矢崎 『RRR』
ワサビを食べられるようになり、ミョウガを美味しく感じ、コーヒーで一息つくような大人になった今でも、結局ジャンクフードが好きだったりする。天ぷらを「塩でお召し上がりください」と言われても、天つゆにどっぷり浸けたいと思う自分がどこかにいる。
今年、映画館で『RRR』という3時間あるインド映画を観た。イギリス植民地時代のインドを舞台に、イギリス軍に捕らえられた少女を救う男と、イギリスの警察官が育む友情と闘いを描いたアクションエンターテイメントなこの作品は、まさにびしゃびしゃにつゆをかけられた天ぷらのような作品だった。濃い味で力強く僕の心の舌鼓を何度も鳴らした。
僕はアクション映画が正直苦手だ。
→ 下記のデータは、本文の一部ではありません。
/-! ### Field by field -/

@[simp] theorem settle_pending (s : State) : (settle s).pending = s.pending := by rw [settle_eq]
@[simp] theorem settle_chans (s : State) : (settle s).chans = s.chans := by rw [settle_eq]
@[simp] theorem settle_tb (s : State) : (settle s).tb = s.tb := by rw [settle_eq]
@[simp] theorem settle_board (s : State) : (settle s).board = s.board := by rw [settle_eq]
@[simp] theorem settle_accepted (s : State) : (settle s).accepted = s.accepted := by rw [settle_eq]
@[simp] theorem settle_polls (s : State) : (settle s).polls = s.polls := by rw [settle_eq]
@[simp] theorem settle_wqPolled (s : State) : (settle s).wqPolled = s.wqPolled := by rw [settle_eq]
@[simp] theorem settle_wqAgain (s : State) : (settle s).wqAgain = s.wqAgain := by rw [settle_eq]
@[simp] theorem settle_arb (s : State) : (settle s).arb = s.arb := by rw [settle_eq]
@[simp] theorem settle_crGap (s : State) : (settle s).crGap = s.crGap := by rw [settle_eq]
@[simp] theorem settle_basinq (s : State) : (settle s).basinq = s.basinq := by rw [settle_eq]
@[simp] theorem settle_serial (s : State) : (settle s).serial = s.serial := by rw [settle_eq]
@[simp] theorem settle_basin (s : State) : (settle s).basin = s.basin := by rw [settle_eq]
@[simp] theorem settle_credits (s : State) : (settle s).credits = s.credits := by rw [settle_eq]
@[simp] theorem settle_nextCredit (s : State) : (settle s).nextCredit = s.nextCredit := by rw [settle_eq]
@[simp] theorem settle_nextExt (s : State) : (settle s).nextExt = s.nextExt := by rw [settle_eq]
@[simp] theorem settle_courses (s : State) : (settle s).courses = s.courses := by rw [settle_eq]
@[simp] theorem settle_dones (s : State) : (settle s).dones = s.dones := by rw [settle_eq]
@[simp] theorem settle_ringFirst (s : State) : (settle s).ringFirst = s.ringFirst := by rw [settle_eq]
@[simp] theorem settle_dram (s : State) : (settle s).dram = s.dram := by rw [settle_eq]
@[simp] theorem settle_dramGiB (s : State) : (settle s).dramGiB = s.dramGiB := by rw [settle_eq]
@[simp] theorem settle_poison (s : State) : (settle s).poison = s.poison := by rw [settle_eq]
@[simp] theorem settle_pageCorr (s : State) : (settle s).pageCorr = s.pageCorr := by rw [settle_eq]
@[simp] theorem settle_rowCorr (s : State) : (settle s).rowCorr = s.rowCorr := by rw [settle_eq]
@[simp] theorem settle_retired (s : State) : (settle s).retired = s.retired := by rw [settle_eq]
@[simp] theorem settle_waiting (s : State) : (settle s).waiting = s.waiting := by rw [settle_eq]
@[simp] theorem settle_pages (s : State) : (settle s).pages = s.pages := by rw [settle_eq]
@[simp] theorem settle_streams (s : State) : (settle s).streams = s.streams := by rw [settle_eq]
@[simp] theorem settle_drives (s : State) : (settle s).drives = s.drives := by rw [settle_eq]
@[simp] theorem settle_place (s : State) : (settle s).place = s.place := by rw [settle_eq]
@[simp] theorem settle_dip (s : State) : (settle s).dip = s.dip := by rw [settle_eq]
@[simp] theorem settle_recovered (s : State) : (settle s).recovered = s.recovered := by rw [settle_eq]
@[simp] theorem settle_escal (s : State) : (settle s).escal = s.escal := by rw [settle_eq]
@[simp] theorem settle_critWait (s : State) : (settle s).critWait = s.critWait := by rw [settle_eq]
@[simp] theorem settle_pinsSeen (s : State) : (settle s).pinsSeen = s.pinsSeen := by rw [settle_eq]
@[simp] theorem settle_pinsHeld (s : State) : (settle s).pinsHeld = s.pinsHeld := by rw [settle_eq]
@[simp] theorem settle_tilesOut (s : State) : (settle s).tilesOut = s.tilesOut := by rw [settle_eq]
@[simp] theorem settle_portOut (s : State) : (settle s).portOut = s.portOut := by rw [settle_eq]
@[simp] theorem settle_toll (s : State) : (settle s).toll = s.toll := by rw [settle_eq]
@[simp] theorem settle_halting (s : State) : (settle s).halting = s.halting := by rw [settle_eq]
@[simp] theorem settle_free (s : State) : (settle s).free = s.free := by rw [settle_eq]
@[simp] theorem settle_ch (s : State) (c : Fin 56) : (settle s).ch c = s.ch c := by rw [settle_eq]; rfl
@[simp] theorem settle_drive (s : State) (n : Fin 4) : (settle s).drive n = s.drive n := by rw [settle_eq]; rfl
@[simp] theorem settle_strm (s : State) (i : Nat) : (settle s).strm i = s.strm i := by rw [settle_eq]; rfl
@[simp] theorem settle_ks (s : State) (k : Nat) : (settle s).ks k = s.ks k := by rw [settle_eq]; rfl
@[simp] theorem settle_dramByte (s : State) (a : Nat) : (settle s).dramByte a = s.dramByte a := by rw [settle_eq]; rfl

/-- Every register field but IC_EVT.STACK_FULL and the towpath's is as the command left it. -/
theorem settle_get (s : State) (g : Fld) (h : fldKey g ≠ fldKey Fld.IC_EVT_STACK_FULL) (ht : towField g = false) :
    (settle s).get g = s.get g := by
  have t0 : (tpTell 4 s).get g = s.get g := (tpTell_tow 4 s).2 g ht
  unfold settle
  generalize tpTell 4 s = t at t0 ⊢
  rw [← t0]
  have e0 : (icDry t).fld = t.fld := by rw [icDry_eq]
  have e : (icSample (icDry t)).get g = t.get g := by simp [State.get, icSample_fld, e0]
  have e2 : (icFullWait (icSample (icDry t))).get g = t.get g := by
    rcases icFullWait_eq (icSample (icDry t)) with h2 | h2
    · rw [h2, ← e]
      rfl
    · rw [h2, ← e]
      exact State.get_put_ne (icSample (icDry t)) 1 h
  rcases icPme_eq (icFullWait (icSample (icDry t))) with h3 | h3
  · rw [h3, ← e2]
    rfl
  · rw [h3, ← e2]
    rfl

/-- The towpath is as the command and the HELLO frames after it left it. -/
theorem settle_tp (s : State) : (settle s).tp = (tpTell 4 s).tp := by
  unfold settle
  generalize tpTell 4 s = t
  have h0 := icDry_eq t
  have h1 := icSample_eq (icDry t)
  rcases icFullWait_eq (icSample (icDry t)) with h2 | h2 <;> rcases icPme_eq (icFullWait (icSample (icDry t))) with h3 | h3 <;>
    (rw [h3, h2, h1, h0])

/-- The stacks of the targets are as the command left them, but that DRYDOCK lets 518 go. -/
theorem settle_stackTab (s : State) : (settle s).ic.stackTab = (icDry (tpTell 4 s)).ic.stackTab := by
  have h1 : ∀ u : State, (icSample u).ic.stackTab = u.ic.stackTab := by
    intro u
    unfold icSample
    simp only
    split <;> rfl
  have h2 : ∀ u : State, (icFullWait u).ic.stackTab = u.ic.stackTab := by
    intro u
    unfold icFullWait
    simp only
    repeat (split <;> try rfl)
  have h3 : ∀ u : State, (icPme u).ic = u.ic := by
    intro u
    rcases icPme_eq u with h | h <;> rw [h]
  unfold settle
  rw [h3, h2, h1]

/-- What has been sent stays, with PM_PME after it at most. -/
theorem settle_out (s : State) : (settle s).out = (tpTell 4 s).out ∨ (settle s).out = (tpTell 4 s).out ++ [.pmPme] := by
  unfold settle
  generalize tpTell 4 s = t
  have h1 : (icSample (icDry t)).out = t.out := by rw [icSample_eq, icDry_out]
  have h2 : ∀ u : State, (icFullWait u).out = u.out := by
    intro u
    rcases icFullWait_eq u with h | h <;> rw [h]
  rcases icPme_eq (icFullWait (icSample (icDry t))) with h | h
  · left
    rw [h]
    simp [h2, h1]
  · right
    rw [h]
    simp [h2, h1]

/-- The host function is as the command left it, but for PME_Status and the note that PM_PME is out. -/
theorem settle_host (s : State) :
    (∃ on, (settle s).host = { s.host with pmeOn := on }) ∨ ∃ on, (settle s).host = { s.host with pmeOn := on, pmeStatus := true } := by
  have ht : (tpTell 4 s).host = s.host := by rw [(tpTell_tow 4 s).1]
  unfold settle
  generalize tpTell 4 s = t at ht ⊢
  have h1 : (icSample (icDry t)).host = t.host := by rw [icSample_eq, icDry_host]
  have h2 : ∀ u : State, (icFullWait u).host = u.host := by
    intro u
    rcases icFullWait_eq u with h | h <;> rw [h]
  rcases icPme_eq (icFullWait (icSample (icDry t))) with h | h
  · left
    rw [h]
    refine ⟨pmeDue (icFullWait (icSample (icDry t))), ?_⟩
    simp [h2, h1, ht]
  · right
    rw [h]
    refine ⟨pmeDue (icFullWait (icSample (icDry t))), ?_⟩
    simp [h2, h1, ht]

end Sys2Proof.Machine
end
ドカドカ爆発して情緒や風情を楽しめない人の為のものに思えてしまうからだ。顔だけで女を選ぶ下品な男のように思えてしまう。
しかし、この『RRR』は格好良すぎた。圧倒的な格好良さの前には、僕のお洒落気取りのアクション嫌いなど無意味だった。下品な男と思われても、この映画が好きだと叫びたかった。
例えば、漫画の好きな見開きを思い出してほしい。スラムダンクの桜木と流川のハイタッチだったり、からくりサーカスの勝と加藤が背中合わせで戦うシーンだったり、見開きはとにかくアツいシーンであり、ここぞという時に使われる。その漫画の見開きが『RRR』では3時間ぶっ通しで楽しめるのだ。心は常に揺さぶられ、脳が常に踊る。今年色々とお洒落な映画や暗い映画も観たが、それを全て踏み潰す3時間だった。
今年のベスト映画は『RRR』。個人的には、この時代に完全に勧善懲悪を突き通す感じも好きだった。